旁边看着这一幕的江明珠,保持着面瘫的表情没有任何改变,心里却在不停的夸赞许白茶,这演技实在是太好了!一点都看不出来她昨天晚上做的那些事情。
“这,知州夫人她派人去县衙报案,说是您昨天晚上闯了她的房间,把她给打了一顿,打到双腿骨头都折了,这我们也没办法,只能请您过去一趟。”
“昨晚上吃完饭后我就回屋睡觉了,大概亥时末的时候,我到是起来,让藿香送了碗甜汤去我房里,而后又睡了,这几日太过于忙碌,所以我都睡的很早,而且起的又很晚。”
看着许白茶无辜辩解的模样,李捕快有些为难的笑了笑,这才说道:“许姑娘,还是麻烦您跟我们去县衙里说一说,跟我这捕快说没什么用。”
看见这李捕快一脸为难的样子,许白茶也知道同他们说这些确实是没什么用处,于是便点了点头,从一旁拿起斗篷披在了身上,这才说道:“走吧,咱们去县衙那里分说一声。”
就在许白茶踏出医馆的那一刻,李捕快像是想起了什么,而后对许白茶说道:“对了,许姑娘是否还要将那个藿香叫上,毕竟您不是说,您昨晚让她送了碗甜汤上来吗?”
许白茶点了点头,便让人叫来了还在厨房忙碌着准备做午餐的藿香。
一听说要去衙门,藿香还有些紧张,许白茶笑着拍了拍她的肩膀,一路上都在跟她说这些放松的话。
跟在一旁的李捕快怎么看,都不觉得许白茶像是会做下那等事情的人。
到了县衙之后,看着坐在轮椅上被推过来的知州夫人,许白茶有些怔愣,眼睛微微睁大,朱唇轻启一副惊讶的模样,完全不像是知情者。
一旁的张县令看见了这一幕之后,也顿时觉得有些奇怪,许白茶这副样子,的确不像是做了什么事情的模样,为何知州夫人会一口咬定就是许白茶做的?
“知州夫人,您这是怎么了,怎么会,闹成这个样子?”
先发制人的说出了这话,许白茶的脸上带着惊讶的神情,甚至连语气都非常惊讶。
“你还在这里装模作样干什么?还不是托你的福。”
知州夫人咬牙切齿的看着许白茶,只可惜她一用劲说话,就会连累的小腹生疼。
“这跟我有什么关系啊!你可不能空口白牙的胡说八道。
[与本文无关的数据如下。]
/-- The words that a registration accepts, or its code: the lowest that applies to an instruction (DEDUCED, log 51). -/
def State.routineCheck (s : State) (vf count : Nat) : Except Nat (List W32) :=
  let addr := (s.vf vf).atrAddr
  if !(s.coreMap.any fun (p : Nat × CoreMap) => p.2.present && bit p.2.feat0 6) then .error 7
  else if count < 1 ∨ count > 16 ∨ addr.toNat % 4 ≠ 0 then .error 1
  else
    match s.readRoutine vf addr count 0 with
    | .error e => .error e
    | .ok (ws, starts) =>
      let codes := (starts.dropLast.map (routineFault ws starts)).filter (· ≠ 0)
      match [2, 3, 4, 5].find? codes.contains with
      | some e => .error e
      | none => .ok ws

/-- A fragment has a patom of routine index k in flight: it has passed its issue check, and a replayable fault holds its access (DESIGN CHOICE, log 62). -/
def Fragment.patomInFlight (f : Fragment) (k : Nat) : Bool :=
  f.valid && (f.patom == some (f.pc, k)
    || (f.windows ++ f.kept).any fun w => w.patom == some k && match w.fault with | some (.page ..) | some (.parked _) => true | _ => false)

/-- A patom of a VF that names routine index k is in flight, in a team that is resident or saved (DESIGN CHOICE, log 62). -/
def State.patomInFlight (s : State) (vf k : Nat) : Bool :=
  let teams := (s.flush.teams.filter fun (p : Nat × Team) => p.2.vf == vf) ++ (s.vf vf).ctxs.flatMap fun (p : Nat × Context) => p.2.saved
  teams.any fun (p : Nat × Team) => !p.2.aborted && p.2.groups.any fun (g : Nat × Group) => g.2.slotA.patomInFlight k || g.2.slotB.patomInFlight k

/-- A routine entry changes: to new words, or removed. -/
def Vf.setRoutine (v : Vf) (k : Nat) (ws : Option (List W32)) : Vf :=
  { v with routines := match ws with | some ws => v.routines.set k ws | none => v.routines.erase k, atrPending := none }

/-- The change of a VF that stands is made once no patom that names the entry is in flight; BUSY clears (14 R385) (DESIGN CHOICE, log 62). -/
def State.settleRoutine (s : State) (vf : Nat) : State :=
  match (s.vf vf).atrPending with
  | none => s
  | some (k, ws) => if s.patomInFlight vf k then s else s.onVf vf fun v => v.setRoutine k ws
/-- The same for every VF (DESIGN CHOICE, log 62). -/
def State.settleRoutines (s : State) : State := (s.vfs.map (·.1)).foldl State.settleRoutine s

/-- The entry that ATRSEL names is to change: while a patom that names it is in flight, BUSY stands (14 R385) (DESIGN CHOICE, log 62). -/
def State.changeRoutine (s : State) (vf code : Nat) (ws : Option (List W32)) : State :=
  (s.onVf vf fun v => { v with atrStat := code, atrPending := some (v.atrSel, ws) }).settleRoutine vf

/-- ATRCMD_REGISTER (14 R385); a command while BUSY stands is ignored (DESIGN CHOICE, log 62) (DEDUCED, log 51). -/
def execAtrcmdRegister (vf count : Nat) (s : State) : Out :=
  if (s.vf vf).atrPending.isSome then .next s
  else
    match s.routineCheck vf count with
    | .error e => .next (s.onVf vf fun v => { v with atrStat := e })
    | .ok ws => .next (s.changeRoutine vf 0 (some ws))
/-- ATRCMD_REMOVE (14 R385); a command while BUSY stands is ignored (DESIGN CHOICE, log 62), and ATRSTAT's code stays (DEDUCED, log 51). -/
def execAtrcmdRemove (vf : Nat) (s : State) : Out :=
  if (s.vf vf).atrPending.isSome then .next s
  else .next (s.changeRoutine vf (s.vf vf).atrStat none)

/-! ### The PF's powers (11 R293; 14 R384, R393) -/

/-- The VF that PFVFSEL selects (DEDUCED, log 43). -/
def State.pfVf (s : State) : Option Nat := if s.pfVfSel = 0 then none else some s.pfVfSel
/-- A rejected write (DEDUCED, log 43). -/
def State.reject (s : State) (e : Nat) : State := { s with pfErr := e }
/-- A write that the PF makes for the VF selected: kept where it is allowed, otherwise an error. -/
def State.pfSet (s : State) (ok : Vf → Bool) (err : Nat) (f : Vf → Vf) : State :=
  match s.pfVf with
  | none => s
  | some k => if ok (s.vf k) then s.onVf k f else s.reject err
/-- Every other VF meets a condition. -/
def State.others (s : State) (f : Vf → Bool) : Bool := s.vfs.all fun (p : Nat × Vf) => p.1 == s.pfVfSel || f p.2

/-- Two extents of len bytes are 64 KiB aligned, within 384 GiB and disjoint (14 R383). -/
def extentsOk (len b0 b1 : Nat) : Bool :=
  decide (len ≠ 0) && len % 65536 == 0 && b0 % 65536 == 0 && b1 % 65536 == 0
  && decide (b0 + len ≤ 384 * 2 ^ 30) && decide (b1 + len ≤ 384 * 2 ^ 30) && decide (b0 + len ≤ b1 ∨ b1 + len ≤ b0)

/-- PFPSCMD_CONFIGURE (14 R384). -/
def execPfpscmdConfigure (s : State) : Out :=
  match s.pfVf with
  | none => .next s
  | some k =>
    let x : PubSet := (s.vf k).pubs.get {} s.pfPsSel
    if alignedCanonical s.pfPsVbase 65536 && extentsOk s.pfPsLen.toNat s.pfPsB0.toNat s.pfPsB1.toNat && (!x.valid || x.inflight == 0) then
      let y : PubSet := { valid := true, vbase := s.pfPsVbase, len := s.pfPsLen.toNat, pbase0 := s.pfPsB0.toNat, pbase1 := s.pfPsB1.toNat,
                          inflight := x.inflight }
      .next ((s.onVf k fun v => { v with pubs := v.pubs.set s.pfPsSel y }).dropRecords k)
    else .next (s.reject 1)

/-- PFPSCMD_INVALIDATE (14 R384). -/
def execPfpscmdInvalidate (s : State) : Out :=
  match s.pfVf with
  | none => .next s
  | some k =>
    let x : PubSet := (s.vf k).pubs.get {} s.pfPsSel
    if x.inflight = 0 then .next ((s.onVf k fun v => { v with pubs := v.pubs.set s.pfPsSel { x with valid := false } }).dropRecords k)
    else .next (s.reject 2)

/-- A cluster powers off (15 R408): scratchpad, ACM and counters are lost; the stops of the Weft Ring stay powered. -/
def State.clusterOff (s : State) (cl : Nat) : State :=
  let s := (coresOf cl).foldl (fun s k => s.onCore k fun x => { ({} : Core) with quarantined := x.quarantined, stops := x.stops }) s
  s.onCluster cl fun c => { ({} : Cluster) with spares := c.spares, degraded := c.degraded, disabled := c.disabled }

/-- PFPART_WRITE (14 R393; 15 R408): a cluster that joins no partition powers off (DEDUCED, log 43). -/
def execPfpartWrite (value : W64) (s : State) : Out :=
  match s.pfVf with
  | none => .next s
  | some k =>
    let m : W32 := value.truncate 32
    let bad := !(s.others fun v => v.part &&& m == 0) || ((List.range 32).any fun cl => bit m cl && (s.cluster cl).disabled)
      || (m != (s.vf k).part && (s.running k).isSome)
    if bad then .next (s.reject 3)
    else
      let gone := (List.range 32).filter fun cl => bit (s.vf k).part cl && !bit m cl
      .next (gone.foldl State.clusterOff (s.onVf k fun v => { v with part := m }))

/-- PFQRANGE_WRITE (14 R393): a range beyond the 65,536 queues is rejected as one that overlaps (DEDUCED, log 43). -/
def execPfqrangeWrite (value : W64) (s : State) : Out :=
  let first := bits value 15 0
  let n := bits value 32 16
  let apart (v : Vf) : Bool := n == 0 || v.qCount == 0 || decide (first + n ≤ v.qFirst ∨ v.qFirst + v.qCount ≤ first)
  .next (s.pfSet (fun _ => decide (first + n ≤ 65536) && s.others apart) 4 fun v => { v with qFirst := first, qCount := n })

/-- PFRING_WRITE (14 R393). -/
def execPfringWrite (value : W64) (s : State) : Out :=
  .next (s.pfSet (fun _ => decide (bits value 13 0 ≤ 8192)) 5 fun v => { v with quota := bits value 13 0 })

/-- PFSAVE_WRITE (11 R293; 14 R393). -/
def execPfsaveWrite (value : W64) (s : State) : Out :=
  let b := bits value 13 0
  let g := bits value 20 16
  let slice := bits value 63 32
  let sum := b + ((s.vfs.filter fun (p : Nat × Vf) => p.1 != s.pfVfSel).map fun (p : Nat × Vf) => p.2.saveB).sum
  .next (s.pfSet (fun _ => decide (sum ≤ 16000 ∧ g ≤ 20 ∧ 10 ≤ slice ∧ slice ≤ 100000)) 6 fun v => { v with saveB := b, saveG := g, slice := slice })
”
许白茶皱起了眉头,倒是和张县令以往认识的许白茶说话时的模样差不多。
不过,她那理直气壮的样子,倒还真是让张县令觉得此事是否另有蹊跷。
“昨晚上不是你来到我房间里,把我给打了一顿吗?你以为我没有证据吗?”
许白茶当然不会认为她有证据了,在离开医馆之前,她将自己身上所有能证明身份的东西和衣服全部脱掉,换上了一身新的夜行衣,崭新崭新的一点标记都没有。
而她的身上也没有带任何的首饰,将香粉的味道也全部去掉,手帕,香包,锦囊这一类的东西也都留在了医馆中,以免到时暴露出任何的行踪。
她唯一带过去的便是那个捆着木棍儿的布条,回去了之后也给烧成了飞灰,一点都不在了,难不成她还能留个什么头发在她那里吗?这又不是在现代,还能用dna技术检验一下那头发究竟是谁的。
“你若是真有证据,你别拿出来看,我倒是要看看谁敢在我头上栽赃。”
许白茶这理直气壮的模样,将知州夫人直接气了个仰倒,若不是她双腿已被砸碎,恐怕她都要从这轮椅上站起来,扑到许白茶的身上跟她厮打。
“你,你欺人太甚……”
“是你欺人太甚吧!”
看着知州夫人指着自己手还在不停哆嗦的模样,许白茶狠狠的将她的手拍到一边,然后说道:“无凭无据的就把我叫来这里,若是污蔑了我的名声,你给我什么赔偿,之前我被名声所累,现在好不容易人家对我有了些改观,你居然还要害我。”
眼看着堂下慢慢吵了起来,而围观的那些百姓也都三言两语的讨论着,张县令皱着眉头,拍了拍惊堂木,让大家都安静下来,而后对一旁的知州夫人说道:“你把昨晚发生了些什么,都说出来给大家听听。”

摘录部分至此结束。